Всё то же самое, но другое. Личный опыт всегда односторонен, мелочно избирателен, самодостаточен. Ему уже не страшно, он разучился удивляться и не верит, когда удивляются другие. То, что он смеётся, – это хорошо, но плохо, что ему при этом не смешно. Иногда он хочет заставить плакать, иногда ему это удаётся. Ему не удаётся поднять голову над помойной ямой, в которой он находится. Кто спорит, помойные ямы существуют. Существует место, с которого они, вплоть до дна, хорошо просматриваются. Но может быть – может быть, – существуют и бездны, не имеющие ничего общего ни с помойкой, ни с дном.

Это не модно, старо, избито, изжито, уничтожено современностью. По крайней мере, это вряд ли доступно современному литератору – из тех, кто лгать не умеет по недостатку воображения, а молчать не может по недостатку умственной силы. Какой у него выход: о себе нельзя, о других опасно, о химерах – стыдно и нет навыка. Значит, текст. Игры. Он верит, что это игра, но не верит, что она надоела, не верит, что даже играющий щенок или рекламный котёнок сам по себе не пустое место. Полтора десятка одураченных не верят вместе с ним, поскольку верят ему. Это делает большую честь их сердцу, но не умам.

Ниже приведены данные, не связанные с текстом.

-- ==== Sys2Proof/Laws/Memory.lean ====
section
/-!
SUPPORT. Sys2Proof/Laws/Memory.lean: sorted lists, DRAM's canonical form and its read and write laws, Timed results, and
what one level of the cache chain can do.
-/

namespace Sys2Proof.Machine

/-! ## Sorted association lists -/

theorem assocSorted_nil {α : Type} : assocSorted ([] : List (Nat × α)) = true := by simp [assocSorted]

theorem assocSorted_cons {α : Type} (e : Nat × α) (l : List (Nat × α)) :
    assocSorted (e :: l) = true ↔ (∀ x ∈ l, e.1 < x.1) ∧ assocSorted l = true := by
  simp [assocSorted, List.pairwise_cons]

theorem mem_assocPut {α : Type} {l : List (Nat × α)} {k : Nat} {v : α} {e : Nat × α} (h : e ∈ assocPut l k v) :
    e = (k, v) ∨ e ∈ l := by
  induction l with
  | nil => simpa [assocPut] using h
  | cons x r ih =>
    obtain ⟨j, y⟩ := x
    simp only [assocPut] at h
    split at h
    · simpa using h
    · split at h
      · rcases List.mem_cons.1 h with h | h
        · exact .inl h
        · exact .inr (List.mem_cons_of_mem _ h)
      · rcases List.mem_cons.1 h with h | h
        · exact .inr (h ▸ List.mem_cons_self)
        · exact (ih h).imp id (List.mem_cons_of_mem _)

theorem mem_assocErase {α : Type} {l : List (Nat × α)} {k : Nat} {e : Nat × α} (h : e ∈ assocErase l k) : e ∈ l := by
  induction l with
  | nil => simp [assocErase] at h
  | cons x r ih =>
    obtain ⟨j, y⟩ := x
    simp only [assocErase] at h
    split at h
    · exact List.mem_cons_of_mem _ h
    · rcases List.mem_cons.1 h with h | h
      · exact h ▸ List.mem_cons_self
      · exact List.mem_cons_of_mem _ (ih h)

theorem assocSorted_put {α : Type} {l : List (Nat × α)} (k : Nat) (v : α) (h : assocSorted l = true) :
    assocSorted (assocPut l k v) = true := by
  induction l with
  | nil => simp [assocPut, assocSorted]
  | cons x r ih =>
    obtain ⟨j, y⟩ := x
    obtain ⟨h1, h2⟩ := (assocSorted_cons _ _).1 h
    simp only [assocPut]
    split
    · rename_i hk
      refine (assocSorted_cons _ _).2 ⟨fun e he => ?_, h⟩
      rcases List.mem_cons.1 he with rfl | he
      · exact hk
      · exact lt_trans hk (h1 e he)
    · split
      · rename_i hk
        subst hk
        exact (assocSorted_cons _ _).2 ⟨h1, h2⟩
      · refine (assocSorted_cons _ _).2 ⟨fun e he => ?_, ih h2⟩
        rcases mem_assocPut he with rfl | he
        · show j < k
          omega
        · exact h1 e he

theorem assocSorted_erase {α : Type} {l : List (Nat × α)} (k : Nat) (h : assocSorted l = true) :
    assocSorted (assocErase l k) = true := by
  induction l with
  | nil => simp [assocErase, assocSorted]
  | cons x r ih =>
    obtain ⟨j, y⟩ := x
    obtain ⟨h1, h2⟩ := (assocSorted_cons _ _).1 h
    simp only [assocErase]
    split
    · exact h2
    · exact (assocSorted_cons _ _).2 ⟨fun e he => h1 e (mem_assocErase he), ih h2⟩

theorem assocFind_put {α : Type} (l : List (Nat × α)) (k j : Nat) (v : α) :
    assocFind (assocPut l k v) j = if j = k then some v else assocFind l j := by
  induction l with
  | nil =>
    simp only [assocPut, assocFind]
    by_cases h : j = k
    · simp [h]
    · simp [h, Ne.symm h]
  | cons x r ih =>
    obtain ⟨i, y⟩ := x
    simp only [assocPut]
    split
    · simp only [assocFind]
      by_cases h : j = k
      · simp [h]
      · simp [h, Ne.symm h]
    · split
      · rename_i hk
        subst hk
        simp only [assocFind]
        by_cases h : j = k
        · simp [h]
        · simp [h, Ne.symm h]
      · rename_i h1 h2
        simp only [assocFind, ih]
        by_cases h : i = j
        · subst h
          simp [Ne.symm h2]
        · simp [h]

theorem assocFind_eq_none_of_lt {α : Type} {l : List (Nat × α)} {k : Nat} (h : ∀ e ∈ l, k < e.1) :
    assocFind l k = none := by
  induction l with
  | nil => rfl
  | cons x r ih =>
    obtain ⟨j, y⟩ := x
    have hj : k < j := h (j, y) List.mem_cons_self
    simp only [assocFind]
    rw [if_neg (by omega)]
    exact ih fun e he => h e (List.mem_cons_of_mem _ he)

theorem assocFind_erase {α : Type} {l : List (Nat × α)} (k j : Nat) (h : assocSorted l = true) :
    assocFind (assocErase l k) j = if j = k then none else assocFind l j := by
  induction l with
  | nil => simp [assocErase, assocFind]
  | cons x r ih =>
    obtain ⟨i, y⟩ := x
    obtain ⟨h1, h2⟩ := (assocSorted_cons _ _).1 h
    simp only [assocErase]
    split
    · rename_i hk
      subst hk
      by_cases hj : j = i
      · subst hj
        rw [if_pos rfl]
        exact assocFind_eq_none_of_lt h1
      · simp [assocFind, hj, Ne.symm hj]
    · rename_i hk
      simp only [assocFind, ih h2]
      by_cases hj : i = j
      · subst hj
        simp [hk]
      · simp [hj]

theorem mem_of_assocFind {α : Type} {l : List (Nat × α)} {k : Nat} {v : α} (h : assocFind l k = some v) : (k, v) ∈ l := by
  induction l with
  | nil => simp [assocFind] at h
  | cons x r ih =>
    obtain ⟨j, y⟩ := x
    simp only [assocFind] at h
    split at h
    · rename_i hj
      subst hj
      cases h
      exact List.mem_cons_self
    · exact List.mem_cons_of_mem _ (ih h)

theorem assocFind_of_mem {α : Type} {l : List (Nat × α)} {k : Nat} {v : α} (hs : assocSorted l = true) (h : (k, v) ∈ l) :
    assocFind l k = some v := by
  induction l with
  | nil => simp at h
  | cons x r ih =>
    obtain ⟨j, y⟩ := x
    obtain ⟨h1, h2⟩ := (assocSorted_cons _ _).1 hs
    simp only [assocFind]
    rcases List.mem_cons.1 h with h | h
    · cases h
      simp
    · have : j < k := h1 _ h
      rw [if_neg (by omega)]
      exact ih h2 h

theorem mem_insertKey {l : List Nat} {k e : Nat} : e ∈ insertKey l k ↔ e = k ∨ e ∈ l := by
  induction l with
  | nil => simp [insertKey]
  | cons j r ih =>
    simp only [insertKey]
    split
    · simp
    · split
      · rename_i hk
        subst hk
        simp
      · simp only [List.mem_cons, ih]
        tauto

theorem insertKey_sorted {l : List Nat} (k : Nat) (h : l.Pairwise (· < ·)) : (insertKey l k).Pairwise (· < ·) := by
  induction l with
  | nil => simp [insertKey]
  | cons j r ih =>
    obtain ⟨h1, h2⟩ := List.pairwise_cons.1 h
    simp only [insertKey]
    split
    · rename_i hk
      refine List.pairwise_cons.2 ⟨fun e he => ?_, h⟩
      rcases List.mem_cons.1 he with rfl | he
      · exact hk
      · exact lt_trans hk (h1 e he)
    · split
      · exact h
      · refine List.pairwise_cons.2 ⟨fun e he => ?_, ih h2⟩
        rcases mem_insertKey.1 he with rfl | he
        · omega
        · exact h1 e he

Не надо героя, дайте просто живого человека, а не кусок бумаги неизвестно для каких нужд. Пусть он будет бритый, наглый, в добротных ботинках, русский в дурном смысле слова. Пусть он будет маргиналом, подонком, честным политиком, кухаркой, нашедшей в себе призвание управлять государством. Да хоть кухаркиным передником, чашкой, плошкой, поварёшкой, безымянной тряпкой хозяйственного назначения. Пусть будет придуман сто первый оттенок неба, и дождя над дворцами, и ночных кошмаров – на этом фоне хорошо смотрятся придуманные чувства. Да, и вы так уверены, что придуманное не может быть живым?

Настоящее тоже имеет свою цену, но многие, трудолюбиво перенося его на бумагу, утрачивают самое главное: воодушевление жизни, её пафос. Стоит ли тогда морочиться, не проще ли овладеть искусством постановочной фотографии. Слова никогда не будут равнозначны картинке. Мало ли какие и у кого мысли пробудит нарисованное кресло, но всё же никто не назовёт кресло крепостью или облаком. (А что, хороший проект. Моё кресло – моя крепость. Или там закат и тучки, тучки, а приглядишься – антикварная мебель.) Но кресло в описании вообще перестаёт быть креслом, даже если кто-то на нём сидит (и Господь Бог сидит на облаке). Оно как нижняя часть кентавра. Все силятся понять, о чём думает кентавр. Нет чтобы посмотреть, как он бегает.

С одной стороны, с другой стороны, сколько же сторон у этого явления с ничего не объясняющим, сразу на всё указывающим названием. Жизнь людей, жизнь вещей. Может, и нет никакой иной жизни, кроме как на этой странице. Хочешь – думай и так, но не надо на всём таком излишне сосредоточиваться. Сколь гадким ни казалось бы окружающее, что-то в нём есть кроме грязи. А нет – так значит, должно быть. Сделай как положено, в соответствии с природой своего дарования.

Где тот средний царский путь, о существовании которого так долго и упорно твердила отечественная литература, бродившая при этом совсем иными путями. Поучительнее всего, когда кто-то выходит случайно на нужную дорогу, и не узнаёт её и мыслит при этом – на ходу, – что идёт по-прежнему лесом, степью, целиной, какими-то звериными тропами. Он замечает, что идти стало легче, но приписывает это собственной атлетической мощи, возросшей благодаря неустанным упражнениям. Даже когда уже целые толпы снуют туда-сюда и граф Клейнмихель кладёт шпалы-рельсы, он отказывается верить в их существование и идёт так, как шёл: один, без помощи и поддержки, без страха и надежды и с довольно-таки унылым видом, хотя снеговые сугробы и тундры вокруг давно сменились более приятным ландшафтом, нет необходимости глодать сухой хлеб и любить разрешено не только в лупанариях.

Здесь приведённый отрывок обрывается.